Connecting the Dots: Training-Free Visual Grounding via Agentic Reasoning
Liqin Luo, Guangyao Chen, Xiawu Zheng, Yongxing Dai, Yixiong Zou, Yonghong Tian
TL;DR
GroundingAgent introduces a fully training-free visual grounding framework that fuses open-vocabulary detectors, multimodal LLMs, and an LLM-based, step-by-step reasoning process to perform zero-shot referring expression grounding. By generating semantically rich candidate regions from a global caption and the query, enriching each candidate with regional descriptions, and applying a Chain-of-Thought driven selection, the method achieves state-of-the-art zero-shot accuracy on RefCOCO, RefCOCO+, and RefCOCOg. Crucially, replacing MLLM-generated captions with the original query elevates selection accuracy to roughly 90%, underscoring the pivotal role of robust semantic reasoning. The approach is highly interpretable, modular, and demonstrates robustness across detectors and LLMs, offering a practical baseline for training-free grounding and potential extension to segmentation via lightweight refinement.
Abstract
Visual grounding, the task of linking textual queries to specific regions within images, plays a pivotal role in vision-language integration.

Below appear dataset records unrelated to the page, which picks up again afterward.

/-! ## The call stack in memory (R94, R430) -/

def stkKey (p : Nat) : Nat := csrPart p 0x0C

/-- The address of a frame of a lane in the call-stack region of its partition, `depth` frames above the bottom (R430); none
while SYS_STKBASE.EN is 0, and none for a system core. -/
def State.frameVa (s : State) (gid lane depth : Nat) : Option DWord :=
  let p := (s.group gid).part
  let base := s.csr (stkKey p)
  if isSysGid gid || !base.getLsbD 0 then none
  else
    let i := (s.quadsOf p).findIdx fun q => q == quadOfGid gid
    some (BitVec.ofNat 64 (base.toNat / 2 ^ 16 * 2 ^ 16
      + 512 * ((((12 * i + coreOf gid % 12) * 12 + subOf gid) * 8 + slotOf gid) * 32 + lane) + 8 * depth))

/-- Writes the frame `depth` above the bottom of a lane's stack to the region; where the region cannot be written, the part's
own copy alone holds it (log entry 76). -/
def State.spillFrame (s : State) (gid lane depth : Nat) : State :=
  let st := (s.lane gid lane).stack
  match s.frameVa gid lane depth, st[st.length - 1 - depth]? with
  | some va, some f => match s.xlate (s.kernelWalker (keyOf gid) (s.group gid).part (some (quadOfGid gid))) va .write with
    | (s1, .ok pa k) => s1.poke .memSide k pa (leBytes 8 ((f.addr &&& ~~~7).toNat + (if f.trap then 1 else 0)))
    | (s1, _) => s1
  | _, _ => s

/-- Reads the frame `depth` above the bottom back from the region into the sub-core. -/
def State.fillFrame (s : State) (gid lane depth : Nat) : State :=
  let st := (s.lane gid lane).stack
  match s.frameVa gid lane depth, st[st.length - 1 - depth]? with
  | some va, some f => match s.xlate (s.kernelWalker (keyOf gid) (s.group gid).part (some (quadOfGid gid))) va .read with
    | (s1, .ok pa k) => match s1.engineRead (lineOf pa) (pa % 128) 8 k with
      | (s2, some d) =>
        let x := BitVec.ofNat 64 (leNat (bytesOf d (pa % 128) 8))
        s2.modLane gid lane fun y => { y with stack := y.stack.set (y.stack.length - 1 - depth) { f with addr := x &&& ~~~7, trap := x.getLsbD 0 } }
      | (s2, none) => s2
    | (s1, _) => s1
  | _, _ => s

/-- Pushes a frame: the sub-core holds the top four, and the fifth goes to the region (R94). -/
def State.pushFrame (s : State) (gid lane : Nat) (f : Frame) : State :=
  let n := (s.lane gid lane).stack.length
  let s1 := s.modLane gid lane fun x => { x with stack := f :: x.stack }
  if n < 4 then s1 else s1.spillFrame gid lane (n - 4)

/-- Pops the top frame, and the fourth below it comes back from the region (R94). -/
def State.popFrame (s : State) (gid lane : Nat) : State :=
  let s1 := s.modLane gid lane fun x => { x with stack := x.stack.drop 1 }
  let n := (s1.lane gid lane).stack.length
  if n < 4 then s1 else s1.fillFrame gid lane (n - 4)

/-- The trap registers (R96, R111). A trap at a header has position 1 (log entry 17). -/
def Lane.xregs (x : Lane) (t : TrapAt) : Lane :=
  { x with xcause := BitVec.ofNat 32 t.cause, xinfo := t.info, xpc := t.pc,
           xidx := BitVec.ofNat 32 (if t.pos = 0 then 1 else t.pos) }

Existing methods typically rely on extensive task-specific annotations and fine-tuning, limiting their ability to generalize effectively to novel or out-of-distribution scenarios. To address these limitations, we introduce GroundingAgent, a novel agentic visual grounding framework that operates without any task-specific fine-tuning. GroundingAgent employs a structured, iterative reasoning mechanism that integrates pretrained open-vocabulary object detectors, multimodal large language models (MLLMs), and large language models (LLMs) to progressively refine candidate regions through joint semantic and spatial analyses. Remarkably, GroundingAgent achieves an average zero-shot grounding accuracy of 65.1 % on widely-used benchmarks (RefCOCO, RefCOCO+, RefCOCOg), entirely without fine-tuning. Furthermore, by substituting MLLM-generated captions with the original query texts, the accuracy at the selection stage alone reaches approximately 90 %, closely matching supervised performance and underscoring the critical role of LLM reasoning capabilities. GroundingAgent also offers strong interpretability, transparently illustrating each reasoning step and providing clear insights into its decision-making process.